Aware of the benefits of spreading risk, Liu says she will secure both the company's domestic and international markets.
The prices of her products sold in China range from 200 yuan to 500 yuan, about the same as for some middle-priced foreign brands.
But she says it is very difficult for her swimsuits to get into high-end shopping malls in big cities because there is a lack of brand awareness, and people know more about Arena from the US and Speedo from Australia.
She has also pondered a brand for the overseas market but given the present economic woes has decided to bide her time and concentrate on the domestic market.
"In the fierce Western market we are competing with numerous mature brands. I know that you cannot build a brand in a day."
Liu, sporting a Chanel bracelet and a black sheepskin Chanel handbag, cites that brand and Louis Vuitton as examples. "It is an accumulation of time and culture."
A few years ago, when she was in Milan, she came across her swimsuits in a department store not far from the city's famed cathedral. As she looked at the swimwear, the pride she felt was accompanied by more than a tinge of sadness.
"Ultimately, although we had the skills and technology to produce all of this, we were completely unknown there."
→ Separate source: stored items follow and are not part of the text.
-- ==== Sys2Proof/Machine/Timers.lean ====
section
/-! DEFINITION. What time alone does: one clock of the always-on timestamp counter (R551), and the host accesses that
waited for the mirror queue (R494). -/

namespace Sys2Proof.Machine

/-- One timestamp clock: the counter counts modulo 2^64 unless a reset holds it, and waiting host accesses go on (R494,
R551, R577; assumption log 2). -/
def State.tick (s : State) : State := if s.pwr.hold = .up then ({ s with ts := s.ts + 1 }).serveBar else s

end Sys2Proof.Machine
end

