/-- R85, R86, R88, R14, R80, R82, R15, R109, R147, R148: what a write of a register does to each field by its access type, in the
requester's copy where the register has one for each requester (R118); fields whose write has a row of its own keep their value
here. A read sends the selected bytes and changes nothing else, zero at a reserved offset. A 64-bit access is two, the lower
address first. Of two writes of one cycle to a posted field the management core's is accepted. The words of a doorbell page show
its queue. -/
def Obligations.RegisterWriteFollowsFieldTypes : Prop :=
  (∀ (off : Nat) (w : BusWr) (s : State) (r : RegDef), off < 0x10000000 → off % 4 = 0 → RegMap.find off = some r →
    off ≠ Off.LOCK_STATUS → s.invHeld off = false → s.Reached w off →
    ∃ t, exec (.registerWrite (.bar0 off) (.write w)) s = .next t ∧
      (∀ f ∈ r.fields,
        let fl : Fld := { off := regKey w.req off, lsb := f.lsb, width := f.width }
        let x := bitsAt w.val.toNat f.lsb f.width
        (f.own = true ∨ f.ty = .ro ∨ f.ty = .mb ∨ f.ty = .b ∨ f.ty = .p → t.fget fl = s.fget fl) ∧
        (f.own = false → f.ty = .rw → t.fget fl = if f.isRsv x then s.fget fl else x) ∧
        (f.own = false → f.ty = .w1c → t.fget fl = s.fget fl &&& (2 ^ f.width - 1 - x)) ∧
        (f.own = false → f.ty = .k → s.holdsKey w.req = false → t.fget fl = s.fget fl) ∧
        (f.own = false → f.ty = .k → s.holdsKey w.req = true → s.kFrozen (regKey w.req off) x = false →
          f.isRsv x = false → t.fget fl = x)) ∧
      t = { s with regs := t.regs, staged := t.staged, pwrites := t.pwrites, outbox := t.outbox } ∧
      (∀ k, k ≠ regKey w.req off → k ≠ Off.LOCK_STATUS → k ≠ Off.DOMAIN_BUSY → k ≠ Off.DOMAIN_DROP →
        k < Off.MSIX_PBA 0 ∨ Off.MSIX_PBA 63 < k → t.reg k = s.reg k)) ∧
  (∀ (off : Nat) (q : Req) (be : BitVec 4) (s : State), off < 0x10000000 → off % 4 = 0 → s.running = true →
    off ≠ Off.TS_LO → s.lastWord q off = false →
    ∃ v, exec (.registerWrite (.bar0 off) (.read q be)) s = .next { s with outbox := s.outbox ++ [.readData q v] } ∧
      (∀ i, i < 4 → be.getLsbD i = true → bitsAt v.toNat (8 * i) 8 = bitsAt (s.regRead q off).toNat (8 * i) 8) ∧
      (∀ i, i < 4 → be.getLsbD i = false → bitsAt v.toNat (8 * i) 8 = 0) ∧
      (RegMap.find off = none → off < 0x80000 → v = 0)) ∧
  (∀ (g : RegTarget) (q : Req) (be : BitVec 8) (val : W64) (s s1 : State),
    let lo : BusWr := { req := q, be := be.setWidth 4, val := val.setWidth 32 }
    let hi : BusWr := { req := q, be := (be >>> 4).setWidth 4, val := (val >>> 32).setWidth 32 }
    (exec (.registerWrite g (.write lo)) s = .next s1 →
      exec (.registerWrite g (.write64 q be val)) s = exec (.registerWrite (wordUp g) (.write hi)) s1) ∧
    (exec (.registerWrite g (.read q (be.setWidth 4))) s = .next s1 →
      exec (.registerWrite g (.read64 q be)) s = exec (.registerWrite (wordUp g) (.read q ((be >>> 4).setWidth 4))) s1)) ∧
  (∀ (host mgmt : W32) (s : State), s.running = true → s.flag (Fld.domBusy .aon) = false →
    ∃ t, exec (.registerWrite (.bar0 Off.RST_CAUSE_CLR) (.both host mgmt)) s = .next t ∧
      t.pwrites = s.pwrites ++ [{ dom := .aon, off := Off.RST_CAUSE_CLR, val := mgmt.toNat % 128 }] ∧
      t.flag (Fld.domBusy .aon) = true ∧ t.flag (Fld.domDrop .aon) = true ∧
      t = { s with regs := t.regs, pwrites := t.pwrites } ∧ s.RegsOnly t [Fld.domBusy .aon, Fld.domDrop .aon]) ∧
  (∀ (p : DbPage) (q : Req) (s : State), s.running = true →
    let reads := fun (off n : Nat) => exec (.registerWrite (.page p off) (.read q 0xF#4)) s =
      .next { s with outbox := s.outbox ++ [.pageRead p (n &&& 0xFFFFFFFF)] }
    (∀ c, s.pageCtx p = some c → reads 0x0 (s.ctx c).tail ∧ reads 0x4 (s.ctx c).head ∧
      reads 0xC (b2n (s.ctx c).live + b2n (s.ctx c).compat * 2 + b2n (s.ctx c).faulted * 4)) ∧
    (s.pageCtx p = none → ∀ off, off < 0x1000 → off % 4 = 0 → reads off 0) ∧
    (∀ off, 0x10 ≤ off → off < 0x1000 → off % 4 = 0 → reads off 0)) ∧
  (∀ (v : Fin 256) (q : Req) (be : BitVec 4) (off : Nat) (s : State), s.running = true → 0x9004 ≤ off → off < 0x10000 →
    off % 4 = 0 → exec (.registerWrite (.vfBar2 v off) (.read q be)) s = .next { s with outbox := s.outbox ++ [.vfRead v 0] })

/-- R91, R96: the key opens the lock for its writer, whether or not it was open, any other value closes it and is noted. -/
def Obligations.LockKeyOpensOrClosesTheLock : Prop :=
  ∀ (w : BusWr) (s : State), s.running = true → w.be = 0xF#4 →
    ∃ t, exec (.lockKeyWrite w) s = .next t ∧
      (w.val.toNat % 0x10000 = 0xA53D → t.flag F.LOCK_STATUS.OPEN = true ∧
        t.fget F.LOCK_STATUS.OPENER = reqCode w.req ∧ t.fget F.LOCK_STATUS.BAD_KEY_SEEN = s.fget F.LOCK_STATUS.BAD_KEY_SEEN) ∧
      (w.val.toNat % 0x10000 ≠ 0xA53D → t.flag F.LOCK_STATUS.OPEN = false ∧
        t.flag F.LOCK_STATUS.BAD_KEY_SEEN = true) ∧
      t = { s with regs := t.regs } ∧
      s.RegsOnly t [F.LOCK_STATUS.OPEN, F.LOCK_STATUS.OPENER, F.LOCK_STATUS.BAD_KEY_SEEN]

/-- R92 to R94: a write of a register with a K field uses the opener's key up, and counts as a miss without it. -/
def Obligations.WritesOfKeyedRegistersUseTheLock : Prop :=
  ∀ (off : Nat) (w : BusWr) (s : State) (r : RegDef), off < 0x10000000 → off % 4 = 0 → RegMap.find off = some r →
    r.hasK = true → s.invHeld off = false → s.Reached w off →
    ∃ t, exec (.registerWrite (.bar0 off) (.write w)) s = .next t ∧
      (s.holdsKey w.req = true → t.flag F.LOCK_STATUS.OPEN = false ∧
        t.fget F.LOCK_STATUS.MISS_SEEN = s.fget F.LOCK_STATUS.MISS_SEEN ∧
        t.fget F.LOCK_STATUS.KEY_MISS = s.fget F.LOCK_STATUS.KEY_MISS) ∧
      (s.holdsKey w.req = false → t.fget F.LOCK_STATUS.OPEN = s.fget F.LOCK_STATUS.OPEN ∧
        t.flag F.LOCK_STATUS.MISS_SEEN = true ∧
        t.fget F.LOCK_STATUS.KEY_MISS = satAdd 255 (s.fget F.LOCK_STATUS.KEY_MISS) 1)

/-- R100, R106, R457, R570: at a tick the staged PWR_CAP becomes the applied one, and the staged CP_EN of every port that is not
Live; at a frame of a Live port its own; no register waits for the command boundary. At its domain a posted write acts and the
domain is no longer busy. -/
def Obligations.StagedAndPostedWritesTakeEffect : Prop :=
  (∀ s : State, ∃ t, exec (.bStagedApply .tick) s = .next t ∧
    (∀ x, s.staged.get (fun _ => none) Off.PWR_CAP = some x → t.fget F.PWR_CAP.CAP = x % 2 ^ 11 ∧
      t.staged.get (fun _ => none) Off.PWR_CAP = none) ∧
    (∀ q : PortIx, s.isLive q.val = true → t.fget (F.PORT_CTRL.CP_EN q.val) = s.fget (F.PORT_CTRL.CP_EN q.val) ∧
      t.staged.get (fun _ => none) (Off.PORT_CTRL q.val) = s.staged.get (fun _ => none) (Off.PORT_CTRL q.val)) ∧
    (∀ (q : PortIx) (x : Nat), s.isLive q.val = false → s.staged.get (fun _ => none) (Off.PORT_CTRL q.val) = some x →
      t.fget (F.PORT_CTRL.CP_EN q.val) = x % 2 ∧ t.staged.get (fun _ => none) (Off.PORT_CTRL q.val) = none) ∧
    t = { s with regs := t.regs, staged := t.staged } ∧
    s.RegsOnly t (F.PWR_CAP.CAP :: (List.range 5).map fun q => F.PORT_CTRL.CP_EN q)) ∧
  (∀ (q : PortIx) (s : State) (x : Nat), s.isLive q.val = true → s.staged.get (fun _ => none) (Off.PORT_CTRL q.val) = some x →
    ∃ t, exec (.bStagedApply (.frame q)) s = .next t ∧ t.fget (F.PORT_CTRL.CP_EN q.val) = x % 2 ∧
      t.staged.get (fun _ => none) (Off.PORT_CTRL q.val) = none ∧
      t = { s with regs := t.regs, staged := t.staged } ∧ s.RegsOnly t [F.PORT_CTRL.CP_EN q.val]) ∧
  (∀ s : State, exec (.bStagedApply .command) s = .next s) ∧
  (∀ (d : Domain) (s : State) (p : PWrite), s.pwrites.find? (·.dom == d) = some p → p.off = Off.RST_CAUSE_CLR →
    ∃ t, exec (.pWriteTakesEffect d) s = .next t ∧ t.fget (Fld.domBusy d) = 0 ∧
      t.reg Off.RST_CAUSE = s.reg Off.RST_CAUSE &&& ~~~(BitVec.ofNat 32 (p.val % 128)) ∧
      (∀ q ∈ t.pwrites, q.dom ≠ d) ∧ t = { s with regs := t.regs, pwrites := t.pwrites } ∧
      (∀ k, k ≠ Off.RST_CAUSE → k ≠ Off.DOMAIN_BUSY → t.reg k = s.reg k))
She says she has been prepared to do the hard work in building her own brand in the domestic market, which, given that there are only a few well known local brands, is less competitive.
In China if the retail price of a swimsuit is 400 yuan, she says, her company gets just 72 yuan of that, but if a 400 yuan swimsuit carried a well known brand name the maker would get up to 180 yuan of that.
In the short term, Liu plans to market more high-end products priced at 800 yuan, and at the same time aims to raise the wholesale price by 10 percent.
"I have to fight for the (profit margins) to cover growing labor costs. Before 2000, labor accounted for 8 percent of our overheads, but now it's 25 percent."
The profit for export and domestic sale is almost the same.
"Although the profit on domestic sales is 20 percent, 10 percentage points higher than on overseas sales, the sales volume in China is a lot lower."
Domestically, design tastes are highly unpredictable, she says, whereas large orders from overseas include patterns, and making swim gear according to them is a lot easier and faster, so the orders are much easier to fulfill.
In addition, domestic sales attract high rates of tax, while exports attract tax rebates.
Liu, who joined the family business 20 years ago after quitting her job as a public servant at a forestry bureau, has not given up on the overseas market.
She says she will work with several big names to reduce the risks of an unstable global economy and fluctuating exchange rates.
"I cannot put all my eggs in one basket. If the basket is dropped, everything is gone."